The researchers at the Electronic Frontier Foundation (EFF) found that the devices emit the information even in low-power mode. Other mobile platforms are also affected by this problem, though.
Preferred Network Offload (PNO) is a feature that scans the background environment in search of a WiFi connection that has been used in previous occasions. This way, it can save battery life and mobile data cost.
The trouble is that this information can be intercepted by anyone within the WiFi range and used to determine the places the owner of the device spent long enough time to use the WiFi connection for accessing the Internet.
“Normally eavesdroppers would need to spend some effort extracting this sort of information from the latitude/longitude history typically discussed in location privacy analysis,” says the EFF article. But by broadcasting the SSIDs (service set identifiers), the phone provides them with clear information about the last 15 WiFi destinations, without having to process the details.
EFF tested multiple Android devices and found that not all of them leak the details about the WiFi connections used, Samsung Galaxy Mini, S3, S4, HTC One Mini or Motorola Droid 1 being among them.

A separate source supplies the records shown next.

-- ==== Sys2Proof/Safety.lean ====
section
/-! DEFINITION. What a good state is, and the words claims are stated in: what may differ between the states before and
after an instruction, which registers and bytes an instruction writes, and an instruction run several times. -/

namespace Sys2Proof.Machine

/-- The states of runs: memory is in canonical form (so a listed address lies in 0..0xFFF), the clock has not gone back
behind the last firing of the timer gate (10_state.md R31: the host's clock never decreases), and its reading fits its width. -/
structure State.Good (s : State) : Prop where
  memWf : Memory.wf s.params.font s.mem = true
  clock : s.lastTick ≤ s.now
  width : s.now < 2 ^ s.params.timeBits

/-! ### Frames: `t` differs from `s` in the named parts only, and every byte of memory reads as before -/

/-- Every byte of memory reads as before. -/
def SameMemory (s t : State) : Prop := ∀ a, t.peek a = s.peek a

/-- Only general registers may differ. -/
def OnlyRegsDiffer (s t : State) : Prop := SameMemory s t ∧ t = { s with V := t.V }

/-- Only the program counter may differ. -/
def OnlyPcDiffers (s t : State) : Prop := SameMemory s t ∧ t = { s with pc := t.pc }

/-- Only the index register may differ. -/
def OnlyIDiffers (s t : State) : Prop := SameMemory s t ∧ t = { s with I := t.I }

/-- Only the report may differ. -/
def OnlyErrDiffers (s t : State) : Prop := SameMemory s t ∧ t = { s with err := t.err }

/-- Every general register but those `p` holds of is as before. -/
def RegsKeptBut (p : RegIdx → Prop) (s t : State) : Prop := ∀ r, ¬ p r → t.reg r = s.reg r

/-! ### The timer gate -/

/-- A whole tick period has passed since the gate last fired (40_step_cycle.md R125). -/
abbrev State.PeriodOver (s : State) (period : Nat) : Prop := s.lastTick + period ≤ s.now

/-- `t` is what the gate leaves of `s`: before the period is over nothing has changed; after it each timer that is not 0 is lower by 1,
`last_tick` is `now`, and nothing else has changed (40_step_cycle.md R125). -/
def GateTicks (period : Nat) (s t : State) : Prop :=
  (¬ s.PeriodOver period → t = s) ∧
  (s.PeriodOver period → t.dt.toNat = s.dt.toNat - 1 ∧ t.st.toNat = s.st.toNat - 1 ∧
    t = { s with dt := t.dt, st := t.st, lastTick := s.now })

/-- A clock and a time of the last firing as the host's protocol gives them: not later than the clock, and of its width
(10_state.md R31). -/
structure State.ClockOk (s : State) : Prop where
  clock : s.lastTick ≤ s.now
  width : s.now < 2 ^ s.params.timeBits

/-! ### What an instruction writes -/

/-- The general registers an instruction names as destination or writes besides (10_state.md R20, R22: VF by 8XY4, 8XY5, 8XY6,
8XY7, 8XYE and DXYN; V0 to VX by FX65). -/
def writesReg (i : Instr) (r : RegIdx) : Bool :=
  match i with
  | .ldImm x _ | .addImm x _ | .ldReg x _ | .orReg x _ | .andReg x _ | .xorReg x _ | .rnd x _
  | .ldVxDt x | .ldVxK x => r == x
  | .addReg x _ | .subReg x _ | .shr x _ | .subnReg x _ | .shl x _ => r == x || r == Config.flagReg
  | .drw _ _ _ => r == Config.flagReg
  | .loadRegs x => decide (r ≤ x)
  | .cls | .ret | .sys _ | .jp _ | .call _ | .seImm _ _ | .sneImm _ _ | .seReg _ _ | .unassigned5 _ _ _
  | .unassigned8 _ _ _ | .sneReg _ _ | .unassigned9 _ _ _ | .ldI _ | .jpV0 _ | .skp _ | .sknp _
  | .unassignedE _ _ | .ldDtVx _ | .ldStVx _ | .addI _ | .ldF _ | .ldB _ | .storeRegs _
  | .unassignedF _ _ => false

/-- How many bytes an instruction stores, from `I` upward: 3 by FX33, X + 1 by FX55 (20_memory.md R64). -/
def storeCount : Instr → Nat
  | .ldB _ => 3
  | .storeRegs x => x.val + 1
  | .cls | .ret | .sys _ | .jp _ | .call _ | .seImm _ _ | .sneImm _ _ | .seReg _ _ | .unassigned5 _ _ _
  | .ldImm _ _ | .addImm _ _ | .ldReg _ _ | .orReg _ _ | .andReg _ _ | .xorReg _ _ | .addReg _ _ | .subReg _ _
  | .shr _ _ | .subnReg _ _ | .shl _ _ | .unassigned8 _ _ _ | .sneReg _ _ | .unassigned9 _ _ _ | .ldI _
  | .jpV0 _ | .rnd _ _ | .drw _ _ _ | .skp _ | .sknp _ | .unassignedE _ _ | .ldVxDt _ | .ldVxK _ | .ldDtVx _
  | .ldStVx _ | .addI _ | .ldF _ | .loadRegs _ | .unassignedF _ _ => 0

/-- The byte at address `a` is one that the instruction stores to in state `s`. -/
def StoredTo (i : Instr) (s : State) (a : Nat) : Prop :=
  ∃ k, k < storeCount i ∧ reduceAddr (s.dataAddr k) = reduceAddr a

/-! ### Runs -/

/-- The EXECUTE phase of one instruction `n` times in a row. -/
def execTimes (i : Instr) : Nat → State → Result
  | 0, s => .next s
  | n + 1, s =>
    match execTimes i n s with
    | .next t => exec i t
    | .fault r => .fault r
    | .refused r => .refused r

/-- The state after `n` steps in a row. -/
def stepTimes : Nat → State → Result
  | 0, s => .next s
  | n + 1, s =>
    match stepTimes n s with
    | .next t => step t
    | .fault r => .fault r
    | .refused r => .refused r

/-- "The state is final when the two bytes at `pc` are a `1NNN` whose NNN equals `pc` … and `pc` is at most 0xFFF"
(70_reset_and_hazards.md R250; a definition of the spec's own, D19). -/
def State.SpinsForever (s : State) : Prop :=
  s.pc.toNat ≤ 0xFFF ∧ s.fetchWord = wordNNN 0x1#4 (s.pc.setWidth 12)

/-! ### Sprites, pixel by pixel -/

/-- The bit that a DXYN in state `s` brings to the pixel (`px`, `py`): the pixel's column and row in the sprite, counted
from the corner with wrap-around, select the bit; outside the 8 columns and `n` rows it is 0 (45_display.md R191, R192). -/
def spriteCover (s : State) (x y : RegIdx) (n : Nibble) (px : Fin 64) (py : Fin 32) : Bool :=
  let c := (px.val + 256 - (s.reg x).toNat) % 64
  let r := (py.val + 256 - (s.reg y).toNat) % 32
  decide (c < 8) && decide (r < n.toNat) && (s.peek (s.I.toNat + r)).getLsbD (7 - c)

end Sys2Proof.Machine
end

The research was the fact that none of the devices tested would broadcast the info when the display would be turned on. “But for some reason, even though none of the Android phones we tested broadcast the names of networks they knew about when their screens were on, many of the phones running Honeycomb or later (and even one running Gingerbread) broadcast the names of networks they knew about when their screens were turned off,” says the EFF blog post.
This was reported to Google and they replied saying that they were looking into the types of changes that could be implemented in future versions of the operating system in order to eliminate the location tracking risk.
EFF notes that a patch to “wpa_supplicant” recently submitted by a Google employee fixes the problem and needs to be integrated into the downstream Android code.
Users can protect against this type of snooping by turning off WiFi from the advanced section of the WiFi settings when the device is in sleep mode. This may not work on all types of Android brands though, and the disadvantage is that it increases mobile data usage.